The Baller: A Down and Dirty Football Novel

“Hmmm.”

“Thank you for doing this.”

***

I’d barely slept last night. The thought of having to go into the Steel locker room tomorrow and pretend that everything was fine made me feel like vomiting.

I wasn’t sure what I thought would happen after I ran out of the Regency four days ago, but it certainly wasn’t what happened. Nothing. Nothing had happened. I had never been the kind of girl who wanted to be chased, but some sort of attempt at contact would have made me feel better. It made me wonder if Brody had just gone back into his suite and moved on.

But then I’d seen a picture of him walking into practice the other day. His eyes had been dark and sunken, his head hung down in defeat. Against my better judgment, I called the press photo up on my computer. He looked like he’d singlehandedly just lost the Super Bowl. It was all I could do to stop myself from calling him every time I saw it. And apparently I was into self-inflicted pain—because I had made a point of looking at the photo an awful lot over the last few days.

A piece of me felt guilty for running away from him after he had just laid to rest a woman he cared for deeply. It had been two years since my dad died, and the agony of the loss was still fresh some days. But then I remembered that Brody wasn’t alone. He had Willow to console him. I needed to force myself to remember that every time I got the urge to call him.
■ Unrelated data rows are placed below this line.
theorem State.peerCommand_moves {l_ : List Part} {z_ : State} {s : State} {p : ℕ} {feat : ℕ} {reason : ℕ} {st : ℕ} {status : ℕ} (h_ : Moves l_ z_ s) (hl_ : Part.sub [.regs, .lx, .tree, .ts, .ebm, .bus, .qe, .bm, .xb, .fn, .mre, .pu, .out] l_ = true) :
    Moves l_ z_ (State.peerCommand s p feat reason st status) := by
  refine h_.step ?_ hl_
  clear h_ hl_
  have h_ := Moves.refl [.regs, .lx, .tree, .ts, .ebm, .bus, .qe, .bm, .xb, .fn, .mre, .pu, .out] s
  unfold State.peerCommand
  repeat' (first
    | with_reducible assumption
    | exact (rfl : _ = true)
    | with_reducible apply State.detachLost_moves
    | with_reducible apply State.setPeerPort_moves
    | with_reducible apply State.tell_moves)

theorem State.updPort_moves {l_ : List Part} {z_ : State} {s : State} {p : ℕ} {g : PortRec → PortRec} (h_ : Moves l_ z_ s) (hl_ : Part.sub [.tree] l_ = true) :
    Moves l_ z_ (State.updPort s p g) := by
  refine h_.step ?_ hl_
  clear h_ hl_
  have h_ := Moves.refl [.tree] s
  unfold State.updPort
  repeat' (first
    | with_reducible assumption
    | exact (rfl : _ = true)
    | with_reducible apply Moves.tree)

theorem State.portChange_moves {l_ : List Part} {z_ : State} {s : State} {p : ℕ} {b : ℕ} (h_ : Moves l_ z_ s) (hl_ : Part.sub [.tree] l_ = true) :
    Moves l_ z_ (State.portChange s p b) := by
  refine h_.step ?_ hl_
  clear h_ hl_
  have h_ := Moves.refl [.tree] s
  unfold State.portChange
  repeat' (first
    | with_reducible assumption
    | exact (rfl : _ = true)
    | with_reducible apply State.updPort_moves)

theorem State.toState_moves {l_ : List Part} {z_ : State} {s : State} {p : ℕ} {st : ℕ} (h_ : Moves l_ z_ s) (hl_ : Part.sub [.regs, .lx, .tree, .pu, .out] l_ = true) :
    Moves l_ z_ (State.toState s p st) := by
  refine h_.step ?_ hl_
  clear h_ hl_
  have h_ := Moves.refl [.regs, .lx, .tree, .pu, .out] s
  unfold State.toState
  repeat' (first
    | with_reducible assumption
    | intro _
    | with_reducible apply Moves.ite
    | exact (rfl : _ = true)
    | with_reducible apply State.portChange_moves
    | with_reducible apply State.sendOrdered_moves
    | with_reducible apply State.setF_moves
    | with_reducible apply State.updPort_moves
    | with_reducible apply State.pathMoves_moves)

theorem State.rootEvent_moves {l_ : List Part} {z_ : State} {s : State} {p : ℕ} {ev : ℕ} {reason : ℕ} (h_ : Moves l_ z_ s) (hl_ : Part.sub [.regs, .tree, .qe, .fn, .pu, .out] l_ = true) :
    Moves l_ z_ (State.rootEvent s p ev reason) := by
  refine h_.step ?_ hl_
  clear h_ hl_
  have h_ := Moves.refl [.regs, .tree, .qe, .fn, .pu, .out] s
  unfold State.rootEvent
  repeat' (first
    | with_reducible assumption
    | intro _
    | with_reducible apply Moves.ite
    | exact (rfl : _ = true)
    | with_reducible apply State.sendOrdered_moves
    | with_reducible apply State.setB_moves
    | with_reducible apply State.topoEvent_moves)

theorem State.portLeaves_moves {l_ : List Part} {z_ : State} {s : State} {p : ℕ} {status : ℕ} (h_ : Moves l_ z_ s) (hl_ : Part.sub [.regs, .tree, .ts, .ebm, .bus, .qe, .bm, .xb, .fn, .mre, .pu, .out] l_ = true) :
    Moves l_ z_ (State.portLeaves s p status) := by
  refine h_.step ?_ hl_
  clear h_ hl_
  have h_ := Moves.refl [.regs, .tree, .ts, .ebm, .bus, .qe, .bm, .xb, .fn, .mre, .pu, .out] s
  unfold State.portLeaves
  repeat' (first
    | with_reducible assumption
    | exact (rfl : _ = true)
    | with_reducible apply State.detachLost_moves
    | with_reducible apply State.dropEnum_moves
    | with_reducible apply State.showEnum_moves)

theorem State.portDisable_moves {l_ : List Part} {z_ : State} {s : State} {p : ℕ} {reason : ℕ} {status : ℕ} (h_ : Moves l_ z_ s) (hl_ : Part.sub [.regs, .lx, .tree, .ts, .ebm, .bus, .qe, .bm, .xb, .fn, .mre, .pu, .out] l_ = true) :
    Moves l_ z_ (State.portDisable s p reason status) := by
  refine h_.step ?_ hl_
  clear h_ hl_
  have h_ := Moves.refl [.regs, .lx, .tree, .ts, .ebm, .bus, .qe, .bm, .xb, .fn, .mre, .pu, .out] s
  unfold State.portDisable
  repeat' (first
    | with_reducible assumption
    | intro _
    | with_reducible apply Moves.ite
    | exact (rfl : _ = true)
    | with_reducible apply State.dropEnum_moves
    | with_reducible apply State.peerCommand_moves
    | with_reducible apply State.portLeaves_moves
    | with_reducible apply State.rootEvent_moves
    | with_reducible apply State.setF_moves
    | with_reducible apply State.showEnum_moves
    | with_reducible apply State.toState_moves
    | with_reducible apply State.updPort_moves)

theorem State.startTraining_moves {l_ : List Part} {z_ : State} {s : State} {n : ℕ} (h_ : Moves l_ z_ s) (hl_ : Part.sub [.regs, .lx, .ck, .out] l_ = true) :
    Moves l_ z_ (State.startTraining s n) := by
  refine h_.step ?_ hl_
  clear h_ hl_
  have h_ := Moves.refl [.regs, .lx, .ck, .out] s
  unfold State.startTraining
  repeat' (first
    | with_reducible assumption
    | intro _
    | with_reducible apply Moves.ite
    | exact (rfl : _ = true)
    | with_reducible apply State.setF_moves
    | with_reducible apply State.setLane_moves
    | with_reducible apply State.updLane_moves
    | with_reducible apply State.emit_moves)

theorem State.trainIdle_moves {l_ : List Part} {z_ : State} {s : State} {t : Nat} (h_ : Moves l_ z_ s) (hl_ : Part.sub [.regs, .lx, .ck, .out] l_ = true) :
    Moves l_ z_ (State.trainIdle s t) := by
  refine h_.step ?_ hl_
  clear h_ hl_
  have h_ := Moves.refl [.regs, .lx, .ck, .out] s
  unfold State.trainIdle
  repeat' (first
    | with_reducible assumption
    | intro _
    | with_reducible apply Moves.ite
    | with_reducible apply Moves.foldl
    | exact (rfl : _ = true)
    | with_reducible apply State.startTraining_moves
    | with_reducible apply State.updLane_moves
    | split)

theorem State.trainTrunk_moves {l_ : List Part} {z_ : State} {s : State} {t : ℕ} (h_ : Moves l_ z_ s) (hl_ : Part.sub [.regs, .lx, .ck, .out] l_ = true) :
    Moves l_ z_ (State.trainTrunk s t) := by
  refine h_.step ?_ hl_
  clear h_ hl_
  have h_ := Moves.refl [.regs, .lx, .ck, .out] s
  unfold State.trainTrunk
  repeat' (first
    | with_reducible assumption
    | intro _
    | with_reducible apply Moves.ite
    | with_reducible apply Moves.foldl
    | exact (rfl : _ = true)
    | with_reducible apply State.startTraining_moves
    | with_reducible apply State.updLane_moves)

theorem State.portPower_moves {l_ : List Part} {z_ : State} {s : State} {p : ℕ} (h_ : Moves l_ z_ s) (hl_ : Part.sub [.regs, .lx, .tree, .pu, .ck, .out] l_ = true) :
    Moves l_ z_ (State.portPower s p) := by
  refine h_.step ?_ hl_
  clear h_ hl_
  have h_ := Moves.refl [.regs, .lx, .tree, .pu, .ck, .out] s
  unfold State.portPower
  repeat' (first
    | with_reducible assumption
    | intro _
    | with_reducible apply Moves.ite
    | exact (rfl : _ = true)
    | with_reducible apply State.setB_moves
    | with_reducible apply State.toState_moves
    | with_reducible apply State.trainIdle_moves
    | with_reducible apply State.updPort_moves)

theorem State.portReset_moves {l_ : List Part} {z_ : State} {s : State} {p : ℕ} {own : Bool} (h_ : Moves l_ z_ s) (hl_ : Part.sub [.regs, .lx, .tree, .ts, .ebm, .bus, .qe, .bm, .xb, .fn, .mre, .pu, .ck, .out] l_ = true) :
    Moves l_ z_ (State.portReset s p own) := by
  refine h_.step ?_ hl_
  clear h_ hl_
  have h_ := Moves.refl [.regs, .lx, .tree, .ts, .ebm, .bus, .qe, .bm, .xb, .fn, .mre, .pu, .ck, .out] s
  unfold State.portReset
  repeat' (first
    | with_reducible assumption
    | intro _
    | with_reducible apply Moves.ite
    | with_reducible apply Moves.foldl
    | exact (rfl : _ = true)
    | with_reducible apply State.detachLost_moves
    | with_reducible apply State.dropEnum_moves
    | with_reducible apply State.peerCommand_moves
    | with_reducible apply State.quietLane_moves
    | with_reducible apply State.showEnum_moves
    | with_reducible apply State.toState_moves
    | with_reducible apply State.updPort_moves)

theorem State.portSuspend_moves {l_ : List Part} {z_ : State} {s : State} {p : ℕ} (h_ : Moves l_ z_ s) (hl_ : Part.sub [.regs, .lx, .tree, .qe, .fn, .pu, .ck, .out] l_ = true) :
    Moves l_ z_ (State.portSuspend s p) := by
  refine h_.step ?_ hl_
  clear h_ hl_
  have h_ := Moves.refl [.regs, .lx, .tree, .qe, .fn, .pu, .ck, .out] s
  unfold State.portSuspend
  repeat' (first
    | with_reducible assumption
    | intro _
    | with_reducible apply Moves.ite
    | with_reducible apply Moves.foldl
    | exact (rfl : _ = true)
    | with_reducible apply State.portChange_moves
    | with_reducible apply State.rootEvent_moves
    | with_reducible apply State.setLane_moves
    | with_reducible apply State.toState_moves
    | with_reducible apply State.updPort_moves
    | with_reducible apply State.emit_moves)

theorem State.portResume_moves {l_ : List Part} {z_ : State} {s : State} {p : ℕ} {wake : Bool} (h_ : Moves l_ z_ s) (hl_ : Part.sub [.regs, .lx, .tree, .qe, .fn, .pu, .ck, .free, .out] l_ = true) :
    Moves l_ z_ (State.portResume s p wake) := by
  refine h_.step ?_ hl_
  clear h_ hl_
  have h_ := Moves.refl [.regs, .lx, .tree, .qe, .fn, .pu, .ck, .free, .out] s
  unfold State.portResume
  repeat' (first
    | with_reducible assumption
    | intro _
    | with_reducible apply Moves.ite
    | exact (rfl : _ = true)
    | with_reducible apply State.portChange_moves
    | with_reducible apply State.rootEvent_moves
    | with_reducible apply State.setB_moves
    | with_reducible apply State.toState_moves
    | with_reducible apply State.updPort_moves
    | with_reducible apply State.lanesResume_moves)

theorem State.portOff_moves {l_ : List Part} {z_ : State} {s : State} {p : ℕ} (h_ : Moves l_ z_ s) (hl_ : Part.sub [.regs, .lx, .tree, .ts, .ebm, .bus, .qe, .bm, .xb, .fn, .mre, .pu, .ck, .out] l_ = true) :
    Moves l_ z_ (State.portOff s p) := by
  refine h_.step ?_ hl_
  clear h_ hl_
  have h_ := Moves.refl [.regs, .lx, .tree, .ts, .ebm, .bus, .qe, .bm, .xb, .fn, .mre, .pu, .ck, .out] s
  unfold State.portOff
  repeat' (first
    | with_reducible assumption
    | intro _
    | with_reducible apply Moves.ite
    | with_reducible apply Moves.foldl
    | exact (rfl : _ = true)
    | with_reducible apply State.portChange_moves
    | with_reducible apply State.portLeaves_moves
    | with_reducible apply State.quietLane_moves
    | with_reducible apply State.rootEvent_moves
    | with_reducible apply State.setB_moves
    | with_reducible apply State.setF_moves
    | with_reducible apply State.toState_moves
    | with_reducible apply State.updPort_moves)

theorem State.portAttach_moves {l_ : List Part} {z_ : State} {s : State} {p : ℕ} {speed : ℕ} (h_ : Moves l_ z_ s) (hl_ : Part.sub [.regs, .lx, .tree, .qe, .fn, .pu, .out] l_ = true) :
    Moves l_ z_ (State.portAttach s p speed) := by
  refine h_.step ?_ hl_
  clear h_ hl_
  have h_ := Moves.refl [.regs, .lx, .tree, .qe, .fn, .pu, .out] s
  unfold State.portAttach
  repeat' (first
    | with_reducible assumption
    | intro _
    | exact (rfl : _ = true)
    | with_reducible apply State.portChange_moves
    | with_reducible apply State.rootEvent_moves
    | with_reducible apply State.setF_moves
    | with_reducible apply State.toState_moves
    | with_reducible apply State.updPort_moves)

theorem State.setGrade_moves {l_ : List Part} {z_ : State} {s : State} {n : ℕ} {g : ℕ} {m : Margins} (h_ : Moves l_ z_ s) (hl_ : Part.sub [.regs, .lx] l_ = true) :
    Moves l_ z_ (State.setGrade s n g m) := by
  refine h_.step ?_ hl_
  clear h_ hl_
  have h_ := Moves.refl [.regs, .lx] s
  unfold State.setGrade
  repeat' (first
    | with_reducible assumption
    | intro _
    | with_reducible apply Moves.ite
    | exact (rfl : _ = true)
    | with_reducible apply State.setB_moves
    | with_reducible apply State.setF_moves
    | with_reducible apply Moves.lx)

theorem State.portEnable_moves {l_ : List Part} {z_ : State} {s : State} {p : ℕ} (h_ : Moves l_ z_ s) (hl_ : Part.sub [.regs, .lx, .tree, .pu, .out] l_ = true) :
    Moves l_ z_ (State.portEnable s p) := by
  refine h_.step ?_ hl_
  clear h_ hl_
  have h_ := Moves.refl [.regs, .lx, .tree, .pu, .out] s
  unfold State.portEnable
  repeat' (first
    | with_reducible assumption
    | exact (rfl : _ = true)
    | with_reducible apply State.setF_moves
    | with_reducible apply State.toState_moves
    | with_reducible apply State.updPort_moves)

theorem State.drainTopo_moves {l_ : List Part} {z_ : State} {s : State} {a1_ : ℕ} (h_ : Moves l_ z_ s) (hl_ : Part.sub [.regs, .tree, .qe, .fn, .out] l_ = true) :
    Moves l_ z_ (State.drainTopo s a1_) := by
  refine h_.step ?_ hl_
  clear h_ hl_
  induction a1_ generalizing s with
  | zero => exact Moves.refl _ _
  | succ n_ ih_ =>
    have h_ := Moves.refl [.regs, .tree, .qe, .fn, .out] s
    unfold State.drainTopo
    repeat' (first
      | with_reducible refine Moves.trans ?_ ih_
      | with_reducible assumption
      | refine State.postEvent_moves ?_ ?_ (by assumption)
      | exact (rfl : _ = true)
      | split
      | with_reducible apply Moves.tree)

theorem State.portLinkLost_moves {l_ : List Part} {z_ : State} {s : State} {p : ℕ} (h_ : Moves l_ z_ s) (hl_ : Part.sub [.regs, .lx, .tree, .ts, .ebm, .bus, .qe, .bm, .xb, .fn, .mre, .pu, .ck, .out] l_ = true) :
    Moves l_ z_ (State.portLinkLost s p) := by
  refine h_.step ?_ hl_
  clear h_ hl_
  have h_ := Moves.refl [.regs, .lx, .tree, .ts, .ebm, .bus, .qe, .bm, .xb, .fn, .mre, .pu, .ck, .out] s
  unfold State.portLinkLost
  repeat' (first
    | with_reducible assumption
    | intro _
    | with_reducible apply Moves.ite
    | exact (rfl : _ = true)
    | with_reducible apply State.bump_moves
    | with_reducible apply State.portChange_moves
    | with_reducible apply State.portDisable_moves
    | with_reducible apply State.portReset_moves)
And what if I called, and she answered the phone?

“You ready, Thelma?” Indie popped her head into my office.

“You bet, Louise.”

The drive to Maryland was five hours, although it actually went by quicker than I had expected. Indie was one hell of a road-trip companion. Not only did she stock us up on road-trip essentials—Pringles, trail mix, and Cheez-Its—but she somehow managed to keep my mind off of all things Brody Easton, for at least a few hours of the drive.

Our hotel was near the stadium. The corporate travel office had booked a block of rooms, knowing the city was going to be a madhouse during the days leading up to the first playoff games. I wanted to switch to anywhere the Steel weren’t staying, but the city was booked solid. As we neared the stadium, Indie broached the subject.

“It’s going to be impossible to avoid him. I scouted the nearest ice-cream shops. There’s a Baskin Robbins one block to the east and a Scoops about four blocks to the west.”

“Thanks.” I chuckled.

“Can I ask you something?”

“Of course.”

“You have to promise not to get pissed at me.”

I didn’t like the sound of that. “Okay . . . ”

“You believed Brody that he didn’t cheat on you, but you don’t believe that he is over Willow?”

It didn’t make sense, but for some reason, that was what I believed. “Yes.”

“Have you wondered why you believe him about one thing, but not the other?”

Even though I had pretty much done nothing but think about everything that had happened the last few days, if I was being honest, I actually hadn’t questioned why I would trust him about one thing, yet not the other. “I guess it’s because I feel like he can control his desires, but he can’t control his heart.”

“But how do you know his heart still loves her?”

The question seemed ridiculous to me. “He loved her and lost her. Why wouldn’t he still love her?”

Indie reached over and took my hand. “Sweetie. Are you talking about Brody and Willow or are you talking about you and Drew?”

***

Michael and Indie chatted away during dinner. There were six of us from WMBC having a business meeting at the hotel’s steakhouse, although we really hadn’t talked much business at all. I tried in earnest to enjoy myself, but a perpetual state of glum followed me around like a shadow I couldn’t outrun.

“What’s your thinking on it, Delilah?” Marvin Clapman was the head of the station's engineering division. He was one of the few remaining employees who’d been there since the station was founded forty years ago. Having worked his way up from equipment repairman, he was now responsible for everything from the microphones working to the feed making it to the television in the viewer’s living room. And he was staring at me expectantly, waiting for an answer.

“Um, I’m sorry, could you repeat the question?”

His eyes narrowed. “The Pro Bowl. Is it better for the station that they keep it during the bi-week between playoffs and the Super Bowl? Or should it come after, so the players from the two teams in the Bowl that were selected can go?”

“Oh. I think it’s better for the station that it stays in the bi-week. People want something to watch during that off week, so the advertising is prime. But it’s better for the players for it to be after.”